Task goal:
The expected answer is the set of lines in the data below between the line holding "theorem witness_ProtectionVotes : domainOn" and the line holding "2 ≤ voteCount", inclusive, written out exactly.

Collected data:
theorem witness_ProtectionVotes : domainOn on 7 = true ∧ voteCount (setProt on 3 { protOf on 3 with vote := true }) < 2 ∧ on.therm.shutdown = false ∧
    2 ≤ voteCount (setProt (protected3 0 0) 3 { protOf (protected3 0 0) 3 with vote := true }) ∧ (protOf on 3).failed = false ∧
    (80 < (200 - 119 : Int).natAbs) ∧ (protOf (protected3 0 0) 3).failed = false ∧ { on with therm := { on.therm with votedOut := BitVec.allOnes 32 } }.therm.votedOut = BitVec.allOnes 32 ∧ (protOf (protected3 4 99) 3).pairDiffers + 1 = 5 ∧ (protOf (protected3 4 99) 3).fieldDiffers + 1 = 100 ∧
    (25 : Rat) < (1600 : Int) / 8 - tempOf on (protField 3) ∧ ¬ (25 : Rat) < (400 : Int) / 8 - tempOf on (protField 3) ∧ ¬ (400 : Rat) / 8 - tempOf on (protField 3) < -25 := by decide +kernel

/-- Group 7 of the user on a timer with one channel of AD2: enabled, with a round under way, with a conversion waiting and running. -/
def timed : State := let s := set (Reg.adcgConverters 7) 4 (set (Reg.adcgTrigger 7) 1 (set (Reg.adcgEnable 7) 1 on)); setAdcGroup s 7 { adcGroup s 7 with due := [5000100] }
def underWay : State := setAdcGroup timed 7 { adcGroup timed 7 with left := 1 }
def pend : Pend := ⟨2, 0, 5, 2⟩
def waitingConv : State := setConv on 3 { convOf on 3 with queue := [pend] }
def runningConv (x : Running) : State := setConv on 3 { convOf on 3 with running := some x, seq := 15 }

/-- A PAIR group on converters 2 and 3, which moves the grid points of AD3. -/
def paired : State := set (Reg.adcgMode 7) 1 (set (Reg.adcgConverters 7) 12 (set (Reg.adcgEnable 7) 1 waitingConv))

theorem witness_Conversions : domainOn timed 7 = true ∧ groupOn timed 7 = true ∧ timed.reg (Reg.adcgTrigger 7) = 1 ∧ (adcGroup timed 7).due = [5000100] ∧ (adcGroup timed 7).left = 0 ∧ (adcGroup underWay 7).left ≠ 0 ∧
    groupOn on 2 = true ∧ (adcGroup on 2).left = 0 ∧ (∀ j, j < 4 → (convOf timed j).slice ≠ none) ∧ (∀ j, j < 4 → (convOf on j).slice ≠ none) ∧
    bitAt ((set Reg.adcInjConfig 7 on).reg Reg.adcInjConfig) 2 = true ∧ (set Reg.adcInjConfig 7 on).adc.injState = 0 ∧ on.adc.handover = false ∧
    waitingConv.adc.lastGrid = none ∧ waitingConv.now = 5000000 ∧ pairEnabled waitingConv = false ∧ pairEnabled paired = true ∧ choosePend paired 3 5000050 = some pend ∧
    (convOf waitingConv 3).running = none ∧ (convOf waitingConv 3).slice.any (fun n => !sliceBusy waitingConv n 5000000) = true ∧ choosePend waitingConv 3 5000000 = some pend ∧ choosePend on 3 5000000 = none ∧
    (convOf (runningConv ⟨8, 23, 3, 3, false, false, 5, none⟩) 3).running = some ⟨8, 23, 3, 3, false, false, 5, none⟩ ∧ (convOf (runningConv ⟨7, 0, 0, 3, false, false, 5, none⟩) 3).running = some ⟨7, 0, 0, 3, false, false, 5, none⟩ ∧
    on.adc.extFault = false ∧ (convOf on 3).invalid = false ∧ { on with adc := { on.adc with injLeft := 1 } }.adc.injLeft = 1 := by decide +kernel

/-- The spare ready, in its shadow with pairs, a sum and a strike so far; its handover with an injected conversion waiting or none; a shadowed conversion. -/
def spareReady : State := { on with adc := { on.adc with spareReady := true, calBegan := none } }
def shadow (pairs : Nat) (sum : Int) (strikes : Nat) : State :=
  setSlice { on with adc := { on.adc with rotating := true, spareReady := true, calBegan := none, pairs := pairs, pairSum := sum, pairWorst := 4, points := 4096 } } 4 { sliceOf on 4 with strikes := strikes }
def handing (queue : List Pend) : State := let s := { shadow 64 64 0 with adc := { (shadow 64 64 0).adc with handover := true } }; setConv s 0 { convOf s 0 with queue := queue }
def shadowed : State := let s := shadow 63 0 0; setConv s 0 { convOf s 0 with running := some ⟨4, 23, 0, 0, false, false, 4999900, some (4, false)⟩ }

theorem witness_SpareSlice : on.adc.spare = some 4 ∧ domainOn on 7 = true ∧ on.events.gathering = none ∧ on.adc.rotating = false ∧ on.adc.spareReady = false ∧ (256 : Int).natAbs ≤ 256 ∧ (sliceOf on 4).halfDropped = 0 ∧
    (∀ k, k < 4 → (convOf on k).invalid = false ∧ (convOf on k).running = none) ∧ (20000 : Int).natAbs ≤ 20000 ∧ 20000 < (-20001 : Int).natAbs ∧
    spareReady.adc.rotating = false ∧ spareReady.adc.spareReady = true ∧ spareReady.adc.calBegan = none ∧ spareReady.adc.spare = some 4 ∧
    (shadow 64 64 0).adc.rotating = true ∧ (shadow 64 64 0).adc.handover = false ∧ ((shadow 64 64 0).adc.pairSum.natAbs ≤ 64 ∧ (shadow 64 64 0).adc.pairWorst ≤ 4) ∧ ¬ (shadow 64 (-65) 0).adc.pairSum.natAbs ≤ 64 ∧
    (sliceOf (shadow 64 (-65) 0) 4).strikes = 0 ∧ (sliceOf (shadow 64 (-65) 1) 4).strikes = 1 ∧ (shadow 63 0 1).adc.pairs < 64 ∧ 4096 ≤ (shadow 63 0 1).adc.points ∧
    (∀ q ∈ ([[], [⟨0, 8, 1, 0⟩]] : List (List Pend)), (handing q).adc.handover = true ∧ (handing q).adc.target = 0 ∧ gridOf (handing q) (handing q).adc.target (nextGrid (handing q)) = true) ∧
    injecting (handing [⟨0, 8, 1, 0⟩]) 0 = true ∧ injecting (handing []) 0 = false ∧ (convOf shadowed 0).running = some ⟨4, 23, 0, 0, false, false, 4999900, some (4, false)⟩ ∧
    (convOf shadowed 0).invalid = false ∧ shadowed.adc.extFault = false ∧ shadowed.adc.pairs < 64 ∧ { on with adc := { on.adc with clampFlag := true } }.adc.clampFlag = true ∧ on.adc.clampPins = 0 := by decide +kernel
--
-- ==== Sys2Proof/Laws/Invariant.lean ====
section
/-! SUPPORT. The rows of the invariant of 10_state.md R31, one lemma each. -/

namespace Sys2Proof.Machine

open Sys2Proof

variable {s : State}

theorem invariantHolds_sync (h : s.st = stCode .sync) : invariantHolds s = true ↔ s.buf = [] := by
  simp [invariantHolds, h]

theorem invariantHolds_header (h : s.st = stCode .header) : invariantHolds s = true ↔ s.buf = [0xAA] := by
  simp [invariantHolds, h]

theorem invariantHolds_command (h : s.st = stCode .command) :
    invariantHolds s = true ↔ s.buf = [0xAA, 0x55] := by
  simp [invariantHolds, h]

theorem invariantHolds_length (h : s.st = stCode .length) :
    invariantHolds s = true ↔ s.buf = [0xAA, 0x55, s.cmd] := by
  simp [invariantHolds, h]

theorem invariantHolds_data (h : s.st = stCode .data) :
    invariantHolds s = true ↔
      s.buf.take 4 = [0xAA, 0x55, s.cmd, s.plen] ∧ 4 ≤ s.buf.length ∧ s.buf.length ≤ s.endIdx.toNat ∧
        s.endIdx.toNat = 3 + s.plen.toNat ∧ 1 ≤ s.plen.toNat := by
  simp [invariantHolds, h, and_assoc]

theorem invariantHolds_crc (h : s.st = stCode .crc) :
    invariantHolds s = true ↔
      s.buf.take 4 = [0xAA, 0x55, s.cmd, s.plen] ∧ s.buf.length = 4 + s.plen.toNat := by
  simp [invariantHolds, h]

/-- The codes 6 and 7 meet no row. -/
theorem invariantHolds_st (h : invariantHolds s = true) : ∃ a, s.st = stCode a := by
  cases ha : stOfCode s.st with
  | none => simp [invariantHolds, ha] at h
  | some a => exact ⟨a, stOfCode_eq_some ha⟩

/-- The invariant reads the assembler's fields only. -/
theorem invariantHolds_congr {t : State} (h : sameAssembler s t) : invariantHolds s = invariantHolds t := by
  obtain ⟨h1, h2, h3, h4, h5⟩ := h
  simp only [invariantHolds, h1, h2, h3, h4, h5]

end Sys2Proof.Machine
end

Finished task:
theorem witness_ProtectionVotes : domainOn on 7 = true ∧ voteCount (setProt on 3 { protOf on 3 with vote := true }) < 2 ∧ on.therm.shutdown = false ∧
    2 ≤ voteCount (setProt (protected3 0 0) 3 { protOf (protected3 0 0) 3 with vote := true }) ∧ (protOf on 3).failed = false ∧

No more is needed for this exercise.